Data for the task:

+ + +

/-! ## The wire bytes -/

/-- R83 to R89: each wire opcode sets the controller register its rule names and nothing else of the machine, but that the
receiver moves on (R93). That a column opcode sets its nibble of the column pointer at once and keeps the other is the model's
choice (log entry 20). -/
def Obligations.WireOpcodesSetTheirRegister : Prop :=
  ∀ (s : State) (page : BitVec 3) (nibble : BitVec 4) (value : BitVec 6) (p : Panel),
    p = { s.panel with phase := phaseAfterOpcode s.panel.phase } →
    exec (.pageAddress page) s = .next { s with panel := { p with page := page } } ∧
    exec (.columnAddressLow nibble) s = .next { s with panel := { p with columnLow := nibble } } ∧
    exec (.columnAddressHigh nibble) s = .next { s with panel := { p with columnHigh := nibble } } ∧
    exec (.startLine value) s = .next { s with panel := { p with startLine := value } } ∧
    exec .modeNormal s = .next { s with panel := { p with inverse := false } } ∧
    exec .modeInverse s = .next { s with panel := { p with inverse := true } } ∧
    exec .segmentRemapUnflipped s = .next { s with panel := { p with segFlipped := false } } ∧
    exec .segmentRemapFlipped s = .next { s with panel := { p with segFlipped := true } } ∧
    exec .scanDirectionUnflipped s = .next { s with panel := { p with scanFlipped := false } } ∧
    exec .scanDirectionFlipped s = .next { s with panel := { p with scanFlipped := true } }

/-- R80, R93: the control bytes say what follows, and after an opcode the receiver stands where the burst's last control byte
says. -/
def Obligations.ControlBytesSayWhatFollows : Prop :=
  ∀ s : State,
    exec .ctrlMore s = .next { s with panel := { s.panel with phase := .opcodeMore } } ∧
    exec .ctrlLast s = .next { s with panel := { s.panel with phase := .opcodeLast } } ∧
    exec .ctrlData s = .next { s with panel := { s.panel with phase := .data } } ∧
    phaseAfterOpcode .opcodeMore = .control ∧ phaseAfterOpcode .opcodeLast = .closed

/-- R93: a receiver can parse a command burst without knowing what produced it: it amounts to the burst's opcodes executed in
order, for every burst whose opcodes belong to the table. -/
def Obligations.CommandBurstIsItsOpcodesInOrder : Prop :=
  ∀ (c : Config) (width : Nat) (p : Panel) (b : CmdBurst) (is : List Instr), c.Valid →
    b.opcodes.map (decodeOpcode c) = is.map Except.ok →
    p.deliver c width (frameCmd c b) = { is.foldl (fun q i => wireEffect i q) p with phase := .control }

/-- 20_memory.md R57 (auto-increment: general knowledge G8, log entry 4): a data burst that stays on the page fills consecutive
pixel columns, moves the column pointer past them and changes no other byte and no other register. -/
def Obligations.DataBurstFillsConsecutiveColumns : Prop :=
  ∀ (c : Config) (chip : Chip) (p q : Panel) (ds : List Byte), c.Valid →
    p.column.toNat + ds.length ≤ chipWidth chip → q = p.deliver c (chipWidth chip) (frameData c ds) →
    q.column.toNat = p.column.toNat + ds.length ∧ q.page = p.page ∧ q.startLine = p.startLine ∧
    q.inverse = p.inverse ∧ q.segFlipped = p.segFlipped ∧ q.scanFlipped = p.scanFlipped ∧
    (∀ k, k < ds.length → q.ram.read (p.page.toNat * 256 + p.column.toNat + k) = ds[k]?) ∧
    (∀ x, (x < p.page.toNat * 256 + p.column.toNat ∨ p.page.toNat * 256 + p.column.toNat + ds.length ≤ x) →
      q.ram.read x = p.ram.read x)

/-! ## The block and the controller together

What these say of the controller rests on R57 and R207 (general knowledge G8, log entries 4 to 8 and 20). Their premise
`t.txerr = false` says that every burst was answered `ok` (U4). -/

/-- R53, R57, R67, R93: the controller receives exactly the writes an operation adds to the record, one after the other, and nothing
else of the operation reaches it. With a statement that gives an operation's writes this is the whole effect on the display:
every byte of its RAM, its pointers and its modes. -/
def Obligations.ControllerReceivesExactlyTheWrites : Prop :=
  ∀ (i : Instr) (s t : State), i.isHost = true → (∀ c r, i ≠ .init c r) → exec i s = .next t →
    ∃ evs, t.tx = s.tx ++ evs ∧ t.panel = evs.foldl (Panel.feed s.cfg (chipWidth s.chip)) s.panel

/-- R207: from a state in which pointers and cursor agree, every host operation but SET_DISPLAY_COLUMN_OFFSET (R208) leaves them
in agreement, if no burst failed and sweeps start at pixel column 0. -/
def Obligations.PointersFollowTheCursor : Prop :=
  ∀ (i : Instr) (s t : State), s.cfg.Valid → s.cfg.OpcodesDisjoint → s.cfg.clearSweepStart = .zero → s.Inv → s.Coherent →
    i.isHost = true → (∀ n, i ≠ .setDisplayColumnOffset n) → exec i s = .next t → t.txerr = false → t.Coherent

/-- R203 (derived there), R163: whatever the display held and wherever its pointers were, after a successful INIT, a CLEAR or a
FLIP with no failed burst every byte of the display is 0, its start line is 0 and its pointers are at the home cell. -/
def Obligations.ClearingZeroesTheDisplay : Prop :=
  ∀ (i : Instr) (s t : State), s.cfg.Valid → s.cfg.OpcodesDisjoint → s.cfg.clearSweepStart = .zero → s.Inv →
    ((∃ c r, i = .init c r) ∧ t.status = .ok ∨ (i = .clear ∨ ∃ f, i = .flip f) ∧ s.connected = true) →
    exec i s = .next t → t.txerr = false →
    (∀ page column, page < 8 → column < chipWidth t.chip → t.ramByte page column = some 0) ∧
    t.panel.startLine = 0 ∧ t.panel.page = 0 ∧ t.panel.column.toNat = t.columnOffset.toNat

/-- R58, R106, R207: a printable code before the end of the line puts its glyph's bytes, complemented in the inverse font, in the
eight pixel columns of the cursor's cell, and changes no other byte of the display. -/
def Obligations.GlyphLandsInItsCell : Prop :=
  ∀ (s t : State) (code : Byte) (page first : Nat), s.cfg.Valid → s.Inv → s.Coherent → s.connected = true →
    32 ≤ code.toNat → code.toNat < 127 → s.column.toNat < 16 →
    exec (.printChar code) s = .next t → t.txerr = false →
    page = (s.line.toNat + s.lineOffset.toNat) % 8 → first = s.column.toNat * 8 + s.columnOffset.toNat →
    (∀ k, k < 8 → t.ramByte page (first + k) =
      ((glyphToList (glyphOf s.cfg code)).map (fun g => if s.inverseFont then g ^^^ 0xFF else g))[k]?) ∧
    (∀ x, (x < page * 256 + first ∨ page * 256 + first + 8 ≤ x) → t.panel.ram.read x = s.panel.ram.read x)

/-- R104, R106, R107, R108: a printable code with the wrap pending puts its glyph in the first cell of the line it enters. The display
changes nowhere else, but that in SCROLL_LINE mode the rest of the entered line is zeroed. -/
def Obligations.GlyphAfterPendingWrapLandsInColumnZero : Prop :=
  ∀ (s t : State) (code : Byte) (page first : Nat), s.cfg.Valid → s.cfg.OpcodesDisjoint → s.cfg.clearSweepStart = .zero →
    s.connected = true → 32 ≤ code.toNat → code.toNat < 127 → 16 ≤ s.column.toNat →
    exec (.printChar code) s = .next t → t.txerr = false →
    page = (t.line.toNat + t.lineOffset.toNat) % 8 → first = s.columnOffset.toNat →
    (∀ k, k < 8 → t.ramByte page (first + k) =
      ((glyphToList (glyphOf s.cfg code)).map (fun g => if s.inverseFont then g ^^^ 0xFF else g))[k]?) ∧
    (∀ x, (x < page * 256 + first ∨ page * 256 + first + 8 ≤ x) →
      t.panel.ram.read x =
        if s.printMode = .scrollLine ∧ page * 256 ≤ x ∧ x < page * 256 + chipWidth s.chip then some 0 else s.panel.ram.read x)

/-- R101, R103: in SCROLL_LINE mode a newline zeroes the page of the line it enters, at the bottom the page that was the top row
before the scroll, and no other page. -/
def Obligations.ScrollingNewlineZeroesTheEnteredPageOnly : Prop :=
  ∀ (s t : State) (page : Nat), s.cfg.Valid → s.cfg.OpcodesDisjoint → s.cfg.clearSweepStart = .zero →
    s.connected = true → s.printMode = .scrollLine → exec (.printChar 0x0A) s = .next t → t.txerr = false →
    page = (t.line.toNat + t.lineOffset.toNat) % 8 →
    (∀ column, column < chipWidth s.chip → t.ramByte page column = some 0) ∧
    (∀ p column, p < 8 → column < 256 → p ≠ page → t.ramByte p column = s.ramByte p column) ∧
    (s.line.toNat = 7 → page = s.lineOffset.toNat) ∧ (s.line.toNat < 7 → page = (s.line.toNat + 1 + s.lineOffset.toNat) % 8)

+ + +

Problem details: Wherever the string "puts" appears in the entries above, return the line it appears on.

Exercise result:
/-- R58, R106, R207: a printable code before the end of the line puts its glyph's bytes, complemented in the inverse font, in the
/-- R104, R106, R107, R108: a printable code with the wrap pending puts its glyph in the first cell of the line it enters. The display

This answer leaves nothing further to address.